After a 4000 million kilometre journey through the Solar System that lasted almost seven years, the Huygens probe plunged into the hazy atmosphere of Titan at 11:13 CET on 14 January and landed safely on its frozen ground at 13:45 CET. It continued transmitting from the surface for several hours, even after the Cassini orbiter dropped below the horizon and stopped recording the data to relay them towards Earth. Cassini received excellent data from the surface of Titan for 1 hour and 12 minutes.
More than 474 megabits of data were received in 3 hours 44 minutes from Huygens, including some 350 pictures collected during the descent and on the ground, which revealed a landscape apparently modelled by erosion with drain channels, shoreline-like features and even pebble-shaped objects on the surface.
The atmosphere was probed and sampled for analysis at altitudes from 160 km to the ground, revealing a uniform mix of methane with nitrogen in the stratosphere. Methane concentration increased steadily in the troposphere down to the surface. Clouds of methane at about 20 km altitude and methane or ethane fog near the surface were detected.
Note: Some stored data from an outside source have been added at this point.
-- ==== Sys2Proof/Laws/KeepPower.lean ====
section
/-! SUPPORT. What every operation keeps (State.Ok): power, boot, commissioning and Sump. -/
namespace Sys2Proof.Machine

theorem State.pageOnState_ok {D : DevState → Prop} {s : State} (p : PageInfo) (pg : Nat) (h : s.Ok D) : (State.pageOnState s p pg).Ok D := by
  unfold State.pageOnState
  repeat' (first | with_reducible assumption | with_reducible apply State.setPage_ok | with_reducible refine ok_foldl ?_ (fun _ _ _ => ?_) | with_reducible refine ok_step ?_ (fun _ => ?_) | dsimp only | split | intro _)

theorem State.noLive_keeps {D : DevState → Prop} {s : State} (h : s.Ok D) : State.Ok D { s with live := [] } :=
  Parts.withParser h tabWf_nil

theorem State.clearWindows_ok {D : DevState → Prop} {s : State} (d : Nat) (h : s.Ok D) : (State.clearWindows s d).Ok D := by
  unfold State.clearWindows
  repeat' (first | with_reducible assumption | with_reducible apply State.noLive_keeps | with_reducible apply State.clearRange_ok | with_reducible refine ok_foldl ?_ (fun _ _ _ => ?_) | with_reducible refine ok_step ?_ (fun _ => ?_) | dsimp only | split | (simp only [↓ok_mk]; with_reducible refine parts_ok ?_) | intro _)

theorem State.elemsFilter_keeps {D : DevState → Prop} {s : State} (p : Nat × ElemSt → Bool) (ages ramps : Tab Nat) (h : s.Ok D) :
    State.Ok D { s with bram := { s.bram with elems := s.bram.elems.filter p, ages := ages, ramps := ramps } } :=
  Parts.withElements h (tab_filter_wf _ h.elements)

theorem State.forgetDomain_ok {D : DevState → Prop} {s : State} (d : Nat) (h : s.Ok D) : (State.forgetDomain s d).Ok D := by
  unfold State.forgetDomain
  repeat' (first | with_reducible assumption | with_reducible apply State.elemsFilter_keeps | with_reducible apply State.recomputePow_ok | with_reducible apply State.tileFresh_ok | with_reducible apply State.freshMon_ok | with_reducible apply State.setEng_ok | with_reducible apply State.linkDown_ok | with_reducible apply State.pcieDown_ok | with_reducible apply State.discardMarks_ok | with_reducible apply State.freshCmd_ok | with_reducible apply State.freshCapture_ok | with_reducible refine ok_foldl ?_ (fun _ _ _ => ?_) | with_reducible refine ok_step ?_ (fun _ => ?_) | dsimp only | split | (simp only [↓ok_mk]; with_reducible refine parts_ok ?_) | intro _)

theorem State.clearDomain_ok {D : DevState → Prop} {s : State} (d : Nat) (h : s.Ok D) : (State.clearDomain s d).Ok D := by
  unfold State.clearDomain
  repeat' (first | with_reducible assumption | with_reducible apply State.clearWindows_ok | with_reducible apply State.clearPage_ok | with_reducible refine ok_foldl ?_ (fun _ _ _ => ?_) | with_reducible refine ok_step ?_ (fun _ => ?_) | dsimp only | split | intro _)

theorem State.pageLoad_ok {D : DevState → Prop} {s : State} (p : PageInfo) (pg : Nat) (h : s.Ok D) : (State.pageLoad s p pg).Ok D := by
  unfold State.pageLoad
  repeat' (first | with_reducible assumption | with_reducible apply State.fuseRegs_ok | with_reducible apply State.periodWrite_ok | with_reducible apply State.loadStation_ok | with_reducible refine ok_foldl ?_ (fun _ _ _ => ?_) | with_reducible refine ok_step ?_ (fun _ => ?_) | dsimp only | split | intro _)

theorem State.domainOn_ok {D : DevState → Prop} {s : State} (d : Nat) (h : s.Ok D) : (State.domainOn s d).Ok D := by
  unfold State.domainOn
  repeat' (first | with_reducible assumption | with_reducible apply State.clearDomain_ok | with_reducible apply State.setDomain_ok | with_reducible apply State.recomputePow_ok | with_reducible apply State.tileFresh_ok | with_reducible apply State.pageLoad_ok | with_reducible apply State.pageOnState_ok | with_reducible apply State.evt_ok | with_reducible refine ok_foldl ?_ (fun _ _ _ => ?_) | with_reducible refine ok_step ?_ (fun _ => ?_) | dsimp only | split | intro _)

theorem State.startWaiting_ok {D : DevState → Prop} {s : State} (h : s.Ok D) : (State.startWaiting s).Ok D := by
  unfold State.startWaiting
  repeat' (first | with_reducible assumption | with_reducible apply State.setDomain_ok | with_reducible refine ok_foldl ?_ (fun _ _ _ => ?_) | with_reducible refine ok_step ?_ (fun _ => ?_) | dsimp only | split | intro _)

theorem State.domainQuiesce_ok {D : DevState → Prop} {s : State} (d : Nat) (h : s.Ok D) : (State.domainQuiesce s d).Ok D := by
  unfold State.domainQuiesce
  repeat' (first | with_reducible assumption | with_reducible apply State.tileQuiesce_ok | with_reducible apply State.setDomain_ok | with_reducible refine ok_foldl ?_ (fun _ _ _ => ?_) | with_reducible refine ok_step ?_ (fun _ => ?_) | dsimp only | split | intro _)

theorem State.judgeDown_ok {D : DevState → Prop} {s : State} (d : Nat) (viaPcie : Bool) (h : s.Ok D) : (State.judgeDown s d viaPcie).Ok D := by
  unfold State.judgeDown
  repeat' (first | with_reducible assumption | with_reducible apply State.domainQuiesce_ok | with_reducible apply State.inc_ok | with_reducible apply State.setDomain_ok | with_reducible apply State.evt_ok | with_reducible refine ok_foldl ?_ (fun _ _ _ => ?_) | with_reducible refine ok_step ?_ (fun _ => ?_) | dsimp only | split | intro _)

theorem State.powerDown_ok {D : DevState → Prop} {s : State} (path : HostPath) (pg : Nat) (h : s.Ok D) : (State.powerDown s path pg).Ok D := by
  unfold State.powerDown
  repeat' (first | with_reducible assumption | with_reducible apply State.err_ok | with_reducible apply State.judgeDown_ok | with_reducible apply State.setDomain_ok | with_reducible refine ok_foldl ?_ (fun _ _ _ => ?_) | with_reducible refine ok_step ?_ (fun _ => ?_) | dsimp only | split | intro _)

theorem State.powerUp_ok {D : DevState → Prop} {s : State} (pg : Nat) (h : s.Ok D) : (State.powerUp s pg).Ok D := by
  unfold State.powerUp
  repeat' (first | with_reducible assumption | with_reducible apply State.err_ok | with_reducible apply State.startWaiting_ok | with_reducible apply State.setDomain_ok | with_reducible refine ok_foldl ?_ (fun _ _ _ => ?_) | with_reducible refine ok_step ?_ (fun _ => ?_) | dsimp only | split | intro _)
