-- ==== Sys2Proof/Tests/Slice0.lean ====
section
/-! SUPPORT. The session's own tests: well-formedness, one step of some commands, and for each statement with hypotheses a state and operands that meet them. -/
namespace Sys2Proof.Tests
open Sys2Proof.Machine
set_option Elab.async false
set_option linter.unusedVariables false

/-- A table's canonical form, as a test. -/
def tabOk {α : Type} [DecidableEq α] (d : Nat → α) (t : Tab α) : Bool := decide (t.Pairwise fun a b => a.1 < b.1) && t.all fun e => e.2 != d e.1

theorem tabWf_of {α : Type} [DecidableEq α] {d : Nat → α} {t : Tab α} (h : tabOk d t = true) : tabWf d t := by
  simp only [tabOk, Bool.and_eq_true, decide_eq_true_eq, List.all_eq_true, bne_iff_ne] at h
  exact h

theorem sound_of {s : State} (h : (Memory.wf s.sd && (tabOk resetWord s.regs && (tabOk (fun _ => Dom.onIdle) s.dom && (decide (s.now < timeWrap) &&
    (tabOk resetWord s.live && (tabOk (fun _ => ElemSt.idle) s.bram.elems && tabOk (fun _ => RingSt.idle) s.mon.rings)))))) = true) : s.Sound := by
  simp only [Bool.and_eq_true, decide_eq_true_eq] at h
  obtain ⟨memory, words, domains, clock, parser, elements, capture⟩ := h
  exact { memory, words := tabWf_of words, domains := tabWf_of domains, clock, parser := tabWf_of parser, elements := tabWf_of elements, capture := tabWf_of capture }

theorem calm_of {s : State} (h : s.boot.held = [] ∧ s.seam.lanes = [] ∧ s.seam.probe = none ∧ s.seam.done = [] ∧ s.cmd.wait = [] ∧ s.test.run = none ∧ s.plumb.run = none) : s.Calm := h
theorem quiet_of {s : State} (h : s.boot.held = [] ∧ s.seam.lanes = [] ∧ s.seam.probe = none ∧ s.seam.done = [] ∧ s.cmd.wait = [] ∧ s.test.run = none ∧ s.plumb.run.all (fun r => !r.ending) = true) : s.Quiet := h
theorem open_of {s : State} {off : Nat} (h : s.dev ≠ .off ∧ s.boot.check = none ∧ s.reachable off = true) : s.Open off := h

/-- CRC-32C with the running value forced at each byte, so that Lean's kernel evaluates it step by step. -/
def crcForce : List Byte → Nat → Nat
  | [], c => c
  | b :: r, c =>
    match crcByte c b with
    | 0 => crcForce r 0
    | n + 1 => crcForce r (n + 1)

theorem crcForce_eq (l : List Byte) (c : Nat) : crcForce l c = l.foldl crcByte c := by
  induction l generalizing c with
  | nil => rfl
  | cons b r ih =>
    show (match crcByte c b with | 0 => crcForce r 0 | n + 1 => crcForce r (n + 1)) = r.foldl crcByte (crcByte c b)
    generalize crcByte c b = x
    cases x <;> exact ih _

theorem crc_eq (l : List Byte) : crc32c l = crcForce l 0xFFFFFFFF ^^^ 0xFFFFFFFF := by rw [crcForce_eq]; rfl

theorem imageCheck_of {b : List Byte} (h : leAt b 0 2 = 0x5A50) (h1 : leAt b 2 1 = 1) (h2 : leAt b 0x7FC 4 = crcForce (bytesAt b 0 0x7FC) 0xFFFFFFFF ^^^ 0xFFFFFFFF)
    (h3 : imageReservedBad b = false) (h4 : ((bytesAt b 0x260 1024).any fun v => decide (0xA0 < v.toNat) && decide (v.toNat < 0xFF)) = false)
    (h5 : imageOvrBad b = false) (h6 : leAt b 8 4 = sumN (parseImage b).heat) : imageCheck b = 0 := by
  rw [← crc_eq] at h2
  simp [imageCheck, h, h1, h2, h3, h4, h5, h6]

/-- The state of the witnesses: ARMED after a reset, with every domain ON and the clock running. -/
def base : State := { State.reset with dev := .armed, dom := [], clkRun := true }

/-- A state with board SDRAM online. -/
def withSdram (s : State) : State :=
  [0, 1, 2, 3].foldl (fun s c => (s.put (Reg.SDRAM.TRAIN_STATUS.TRAINED c) true).wr (Reg.HDR.PG_STATE.STATE (0x14000 + 0x1000 * c)) 2) s

/-- The cells that hold bytes from an address on. -/
def cellsAt (a : Nat) : List Byte → List Host.Cell
  | [] => []
  | b :: r => (a, b) :: cellsAt (a + 1) r

/-- A solve descriptor of R48: tag 09090909H, no target, base the live image, every port none. -/
def seamDesc : List Byte := ([0x52, 0x53, 1, 0, 9, 9, 9, 9, 255, 255, 255, 255, 2, 0, 160, 255] ++ List.replicate 48 0) ++ List.replicate 1024 255

/-- A state in which Seam is open and the descriptor stands in board SDRAM. -/
def seamState : State :=
  let s := base
  let s := (((withSdram s).wr (Reg.SDRAM.GEOMETRY.CAP_GIB 0) 16).wr (Reg.SDRAM.GEOMETRY.CAP_GIB 1) 16) 
  let s := ((s.wr (Reg.SDRAM.GEOMETRY.CAP_GIB 2) 16).wr (Reg.SDRAM.GEOMETRY.CAP_GIB 3) 16)
  let s := (s.wr (Reg.HDR.PG_STATE.STATE 0xB000) 2).put (Reg.HDR.PG_CTRL.ENABLE 0xB000) true
  { s with sd := cellsAt 8192 seamDesc, seam := { s.seam with fetch := some (8192, 4096) } }

theorem memGet_cells : ∀ (l : List Byte) (a i : Nat), i < l.length → memGet (cellsAt a l) (a + i) = some (l.getD i 0)
  | [], _, _, h => by simp at h
  | b :: r, a, 0, _ => by simp [cellsAt, memGet, alGet]
  | b :: r, a, i + 1, h => by
    have ih := memGet_cells r (a + 1) i (by simpa using h)
    have hk : ((a, b).1 == a + (i + 1)) = false := by simp
    rw [show a + 1 + i = a + (i + 1) by omega] at ih
    unfold memGet alGet at ih ⊢
    rw [cellsAt, List.find?_cons, hk, ih]
    simp

theorem sdBytes_cells (s : State) (a : Nat) (l : List Byte) (h : s.sd = cellsAt a l) : s.sdBytes a l.length = l := by
  apply List.ext_getElem
  · simp [State.sdBytes]
  · intro i h1 h2
    simp [State.sdBytes, State.sdByte, h, memGet_cells l a i h2, h2]

theorem seamDesc_length : seamDesc.length = 1088 := by decide +kernel

theorem seamState_bytes : seamState.sdBytes 8192 1088 = seamDesc := by
  have h := sdBytes_cells seamState 8192 seamDesc rfl
  rwa [seamDesc_length] at h

theorem seamState_sound : seamState.Sound := sound_of (by decide +kernel)

theorem seamDesc_perm (d : SolveDest) : (parseSolve seamDesc d).perm = List.replicate 512 0xFFFF := by
  have h : ∀ e < 512, leAt seamDesc (0x40 + 2 * e) 2 = 0xFFFF := by
    intro e he
    have h2 : (seamDesc.drop (0x40 + 2 * e)).take 2 = [255, 255] := by
      have hh : ∀ h : List Byte, h.length = 64 → ((h ++ List.replicate 1024 255).drop (0x40 + 2 * e)).take 2 = [255, 255] := by
        intro h hl
        rw [List.drop_append, List.drop_eq_nil_of_le (by omega), hl, List.drop_replicate, List.nil_append, List.take_replicate,
          show min 2 (1024 - (64 + 2 * e - 64)) = 2 by omega]
        rfl
      exact hh _ (by simp)
    unfold leAt bytesAt
    rw [h2]
    decide
  unfold parseSolve
  dsimp only
  rw [List.map_congr_left (g := fun _ => 0xFFFF) fun e he => h e (List.mem_range.mp he), List.map_const', List.length_range]

theorem seamDesc_fault : solveFault seamDesc = none := by
  unfold solveFault
  dsimp only
  rw [seamDesc_perm]
  decide +kernel

theorem seamState_base : seamState.baseImage (parseSolve seamDesc (.reg 4096)).base = none := by decide +kernel

theorem seamState_dup : firstDup (resolvePerm (parseSolve (seamState.sdBytes 8192 1088) (.reg 4096)).perm
    (match seamState.baseImage (parseSolve (seamState.sdBytes 8192 1088) (.reg 4096)).base with | some m => m.assignment | none => [])) 0 [] = none := by
  rw [seamState_bytes, seamState_base]
  rw [seamDesc_perm]
  decide +kernel

theorem seamState_slot : seamState.slotPending (parseSolve (seamState.sdBytes 8192 1088) (.reg 4096)).target = false := by
  rw [seamState_bytes]; decide +kernel


theorem smoke_illFormed_0 : [(.poresetNRise 4 : Instr), .pllLossOfLock 4, .sdramTrainingDone [] 0, .railExcursion 11 [], .powerDownRequest .pcie 1, .powerUpRequest .pcie 1, .domainPoweredDown 224, .domainPoweredUp 224, .pgEnableClear .pcie 1 false, .pgEnableSet .pcie 1, .pgSoftReset .pcie 1, .pgDrainComplete 1, .pgBlockReady 1, .pgEvtRawClear .pcie 1 0#32 0#32, .pgEvtEnWrite .pcie 1 0#32, .pgEvtSet .pcie 1 0#32, .pgErrcntClear .pcie 1, .pgLockKey .pcie 1 0, .pgLockKey .pcie 0 65536, .cntClear .pcie 1 0, .multiwordLowRead .pcie 2, .multiwordHighWrite .pcie 2 0#32, .registerWrite .pcie 2 0#32 false, .seamSolveComplete 4, .seamTimeout 4, .slotWindowWrite .pcie 512 0 0#32, .slotWindowWrite .pcie 0 512 0#32, .slotCheck .pcie 512, .groupStrobe 16, .shapeEnd 128 0].all (fun c => !c.wf) = true := by decide +kernel

theorem smoke_illFormed_1 : [(.shapeEnd 0 76 : Instr), .holdoffEnd 9728, .tileModeReq .pcie 128 0, .tileModeReq .pcie 0 4, .driveShortDetect 0 2 0, .driveShortDetect 128 0 0, .driveShortDetect 0 0 76, .hostShadowWrite .pcie 0 2 0 0, .hostShadowWrite .pcie 128 0 0 0, .hostShadowWrite .pcie 0 0 76 0, .hostShadowWrite .pcie 0 0 0 4096, .hostDirectWrite .pcie 128 0 0 0, .hostDirectWrite .pcie 0 128 0 0, .hostDirectWrite .pcie 0 0 2 0, .hostDirectWrite .pcie 0 0 0 65536, .commitCodes .pcie 128, .commitShapes .pcie 128, .shapeDataAccess .pcie 128 none, .directUpdate 0 2 0 0 false .ok, .directUpdate 128 0 0 0 false .ok, .directUpdate 0 0 76 0 false .ok, .directUpdate 0 0 0 4096 false .ok, .pacedUpdateRelease 128 0, .pacedUpdateRelease 0 77, .deglitchRelease 0 2 0, .deglitchRelease 128 0 0, .deglitchRelease 0 0 76, .readbackSample 128 0, .rangeChangeGo .pcie 128 false false, .rangeSettleEnd 128 0].all (fun c => !c.wf) = true := by decide +kernel

theorem smoke_illFormed_2 : [(.rangeSettleEnd 0 2 : Instr), .chselWrite 624 false 0, .chselWrite 0 false 32, .convModeWrite .pcie 624 0, .convModeWrite .pcie 0 4, .monRangeWrite .pcie 19968 0, .monRangeWrite .pcie 0 4, .conversionEnd 624 0 .ok, .conversionEnd 0 16384 .ok, .captureRingEnable .pcie 16, .captureRunWrite .pcie 16 false, .captureFlush 16, .captureBurstWritten 16, .captureRdPtrWrite .pcie 16 0, .captureRdPtrWrite .pcie 0 (2 ^ 35), .probePairStep 9728 0, .probePairStep 0 3, .estimate 9728, .wrapSettleEnd 9728, .loopSaturated 9728, .quarSet .pcie 9728, .quarClr .pcie 9728, .elemEnWrite .pcie 9728 false, .shutterMeasurement 9728, .ballastRampStep 128, .guardRequest 19968, .loopStarve 19968, .resultTimeout 19968, .granulePeriodWrite .pcie (2 ^ 18), .benchMemoryWrite .pcie 8192 (List.replicate 8 0#32)].all (fun c => !c.wf) = true := by decide +kernel

theorem smoke_illFormed_3 : [(.benchMemoryWrite .pcie 0 [] : Instr), .streamWrPtrWrite .pcie (2 ^ 31), .streamSeqExpectWrite .pcie 65536, .triginEdge 4 0 false false, .trigoAssert 16, .trigoRelease 16, .ptpSync 2 0 0 0 0 0 0 0 false, .ptpSync 0 3 0 0 0 0 0 0 false, .ptpFollowUp 2 0 0 0 0 0, .ptpFollowUp 0 3 0 0 0 0, .ptpDelayResp 2 0 0 0 0, .ptpDelayResp 0 3 0 0 0, .ptpPdelayReq 2 0 0 0, .ptpPdelayReq 0 3 0 0, .ptpPdelayExchange 2 none, .ptpAnnounce 2 0 0 0 [], .ptpAnnounce 0 3 0 0 [], .timeEventArm .pcie 16 0#32, .timeEventFire [16], .sensorRound [], .shutdownPersist 4, .runReqGo .pcie 8, .recentre [9728] [], .recentre [] [9728], .fuseCmdCommit .pcie 65536, .finishRevoke .pcie 65536, .linkUp [(2, [])], .linkDown 2, .ringFrameRx 2 (List.replicate 20 0#8) .ok false 0 0 false, .ringFrameRx 0 [] .ok false 0 0 false].all (fun c => !c.wf) = true := by decide +kernel

theorem smoke_illFormed_4 : [(.dupSourceRelease 2 0 : Instr), .stateCopyDone 2 false, .diagTrip 2 0, .diagTrip 0 7, .abdicatedRecovery 2, .parseFirstPass 2, .nodeCommit .pcie 48 false, .ruleCommit .pcie 1024 false, .hitsClr .pcie 1024, .execComplete 8, .execTimeout 8, .fragmentArrival 8, .batchTimeout 2, .deadListExpiry 2, .sqDoorbell 8 0 [] .ok, .cqHeadDoorbell 8 0 [] .ok, .faultClassify 0 [] (some (.workingSet 0x70000)), .faultClassify 0 [] (some (.sram 4 0)), .faultClassify 0 [] (some (.sram 0 (2 ^ 24))), .sumpAck .pcie (2 ^ 32), .inject .pcie 256, .scrubLine 4 0 .ok false, .scrubPass 4, .trainGo .pcie 4, .smbRegAddr (2 ^ 32) none, .ringTest .pcie 256, .tilebusTest .pcie 256, .sdramTest .pcie 256, .dacTest .pcie 256, .tcurrentTest .pcie 256].all (fun c => !c.wf) = true := by decide +kernel

theorem smoke_illFormed_5 : [(.opticalTest .pcie 256 : Instr), .jtagExtest ⟨[(.sdram 4 0, true)], []⟩, .jtagExtest ⟨[(.sdram 0 138, true)], []⟩, .jtagExtest ⟨[(.pcieTx 8, true)], []⟩, .jtagExtest ⟨[(.pcieRx 8, true)], []⟩, .jtagExtest ⟨[(.ringTx 2 0, true)], []⟩, .jtagExtest ⟨[(.ringTx 0 2, true)], []⟩, .jtagExtest ⟨[(.ringRx 2 0, true)], []⟩, .jtagExtest ⟨[(.ringRx 0 2, true)], []⟩, .jtagExtest ⟨[(.ref 3, true)], []⟩, .jtagExtest ⟨[(.trigo 16, true)], []⟩, .jtagExtest ⟨[(.trigin 4, true)], []⟩, .jtagExtest ⟨[(.gpio 8, true)], []⟩, .jtagExtest ⟨[(.bootmode 2, true)], []⟩, .jtagExtest ⟨[], [(.ref 0, true, true)]⟩, .jtagExtest ⟨[], [(.gpio 8, true, true)]⟩, .jtagSamplePreload ⟨[(.sdram 4 0, true)], []⟩, .jtagSamplePreload ⟨[(.sdram 0 138, true)], []⟩, .jtagSamplePreload ⟨[(.pcieTx 8, true)], []⟩, .jtagSamplePreload ⟨[(.pcieRx 8, true)], []⟩, .jtagSamplePreload ⟨[(.ringTx 2 0, true)], []⟩, .jtagSamplePreload ⟨[(.ringTx 0 2, true)], []⟩, .jtagSamplePreload ⟨[(.ringRx 2 0, true)], []⟩, .jtagSamplePreload ⟨[(.ringRx 0 2, true)], []⟩, .jtagSamplePreload ⟨[(.ref 3, true)], []⟩, .jtagSamplePreload ⟨[(.trigo 16, true)], []⟩, .jtagSamplePreload ⟨[(.trigin 4, true)], []⟩, .jtagSamplePreload ⟨[(.gpio 8, true)], []⟩, .jtagSamplePreload ⟨[(.bootmode 2, true)], []⟩, .jtagSamplePreload ⟨[], [(.ref 0, true, true)]⟩].all (fun c => !c.wf) = true := by decide +kernel
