/-- `CTL_WINDOW_SAMPLE` (rule R202). -/
def execCtlWindowSample (s : State) : Host.Outcome State Fault Refusal :=
  .next (hostCommand s fun s => .done { s with ctl := windowSample s.cfg.window s.env.ports s.ctl })

/-- `CTL_WINDOW_HW` (rule R203). -/
def execCtlWindowHw (s : State) : Host.Outcome State Fault Refusal := .next (internalOp s ctlWindowHw)

/-- `CTL_BATTERY` (rule R204). -/
def execCtlBattery (s : State) : Host.Outcome State Fault Refusal := .next (internalOp s ctlBattery)

/-- `CTL_SCHED_FOLLOW` (rule R205). -/
def execCtlSchedFollow (s : State) : Host.Outcome State Fault Refusal := .next (internalOp s ctlSchedFollow)

/-- `CTL_CHANGE_MODE k` (rule R207). -/
def execCtlChangeMode (k : U8) (s : State) : Host.Outcome State Fault Refusal :=
  .next (hostCommand s fun s =>
    match changeMode s.cfg.setpoint s.env.ports.schedType k s.ctl with
    | some c => .done { s with ctl := c }
    | none => .refuse .badArg)

/-- `CTL_TEMP_CHANGE_INC d` (rule R208). -/
def execCtlTempChangeInc (d : I8) (s : State) : Host.Outcome State Fault Refusal :=
  .next (hostCommand s fun s =>
    .done { s with ctl := setWanted s.cfg ((s.ctl.wantedTemperature.toNat : Int) + (sext16 d).toInt) s.ctl })

/-- `CTL_SET_WANTED v` (rule R209). -/
def execCtlSetWanted (v : U8) (s : State) : Host.Outcome State Fault Refusal :=
  .next (hostCommand s fun s => .done { s with ctl := setWanted s.cfg (zext16 v).toNat s.ctl })

/-- `CTL_ERR_ACK m` (rule R210). -/
def execCtlErrAck (m : U8) (s : State) : Host.Outcome State Fault Refusal :=
  .next (hostCommand s fun s => if m &&& ~~~errAckable ≠ 0 then .refuse .badArg else .done (s.clearErr m))

end Sys2Proof.Machine
end

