-- ==== Sys2Proof/WellFormed.lean ====
section
/-! DEFINITION. The operand values that a rule defines (rule R134). The encodings themselves allow no ill-formed operand,
because every operand has the width of its field; what is left to check is the `U8` values that rules R207, R210 and
R454 leave undefined. -/

namespace Sys2Proof

/-- The mask bits `CTL_ERR_ACK` may acknowledge: battery low, battery warning, radio sync (rule R210). -/
def ackMask : U8 := 0xC8

/-- The rule of the operation defines its operand value (rule R134). -/
def Instr.wellFormed : Instr → Bool
  | .ctlChangeMode k => decide (k.toNat < 4)
  | .ctlErrAck m => m &&& ~~~ackMask == 0
  | .frmTxDone k => decide (k.toNat ≤ 1)
  | .sysReset | .sysBoot | .sysCli | .sysSei | .sysSleep | .ctlTick | .ctlUpdate | .ctlWindowSample | .ctlWindowHw
  | .ctlBattery | .ctlSchedFollow | .ctlTempChangeInc _ | .ctlSetWanted _ | .motGoto _ | .motUpdateCal _
  | .motGetPosPercent | .motTimerPulse _ | .motTimerStop | .spiTransfer16 _ | .rfmInit | .frmTaskAck | .frmStop
  | .frmBufWrite _ _ | .frmStartTx _ | .frmTxSlot | .frmStartRx | .frmRxReset | .frmBufRead _ | .evTmrTick
  | .evRtcSecond | .evEyeEdge _ | .evMotorWdt | .evRfmEdge => true
  | .rfm12StatusRead _ | .rfm12Config _ _ _ _ | .rfm12PowerMgmt _ _ _ _ _ _ _ _ | .rfm12Frequency _
  | .rfm12DataRate _ _ | .rfm12RxControl _ _ _ _ _ | .rfm12DataFilter _ _ _ _ | .rfm12FifoReset _ _ _ _ _
  | .rfm12SyncPattern _ | .rfm12FifoRead | .rfm12Afc _ _ _ _ _ _ | .rfm12TxConfig _ _ _ | .rfm12Pll _ _
  | .rfm12TxWrite _ | .rfm12WakeupTimer _ _ | .rfm12LowDutyCycle _ _ | .rfm12LbdClockDiv _ _ => true

end Sys2Proof
end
The probe's signal, monitored by a global network of radio telescopes on Earth, will help reconstruct its actual trajectory with an accuracy of 1 km and will provide data on Titan's winds. Early analysis of the received signal indicate that Huygens was still transmitting after three hours on the surface. Later recordings are being analysed to see how long Huygens kept transmitting from the surface.
Samples of aerosols were also collected at altitudes between 125 and 20 km and analysed onboard. During the descent, sounds were recorded in order to detect possible distant thunder from lightning, providing an exciting acoustic backdrop to Huygens's descent.
As the probe touched down at about 4.5 metres per second, a whole series of instruments provided a large amount of data on the texture of the surface, which resembles wet sand or clay with a thin solid crust, and its composition, mainly a mix of dirty water ice and hydrocarbon ice, resulting in a darker soil than expected. The temperature measured at ground level was about -180 degrees Celsius.
Some stunning preliminary results were presented shortly after the science teams obtained access to their data, on 15 January. After several days of processing and analysis of these results, the scientists will be able to deliver a better view of this strange distant world during a press conference on Friday 21 January at 11:00 CET at ESA's Headquarters in Paris (rebroadcast at several other ESA establishments).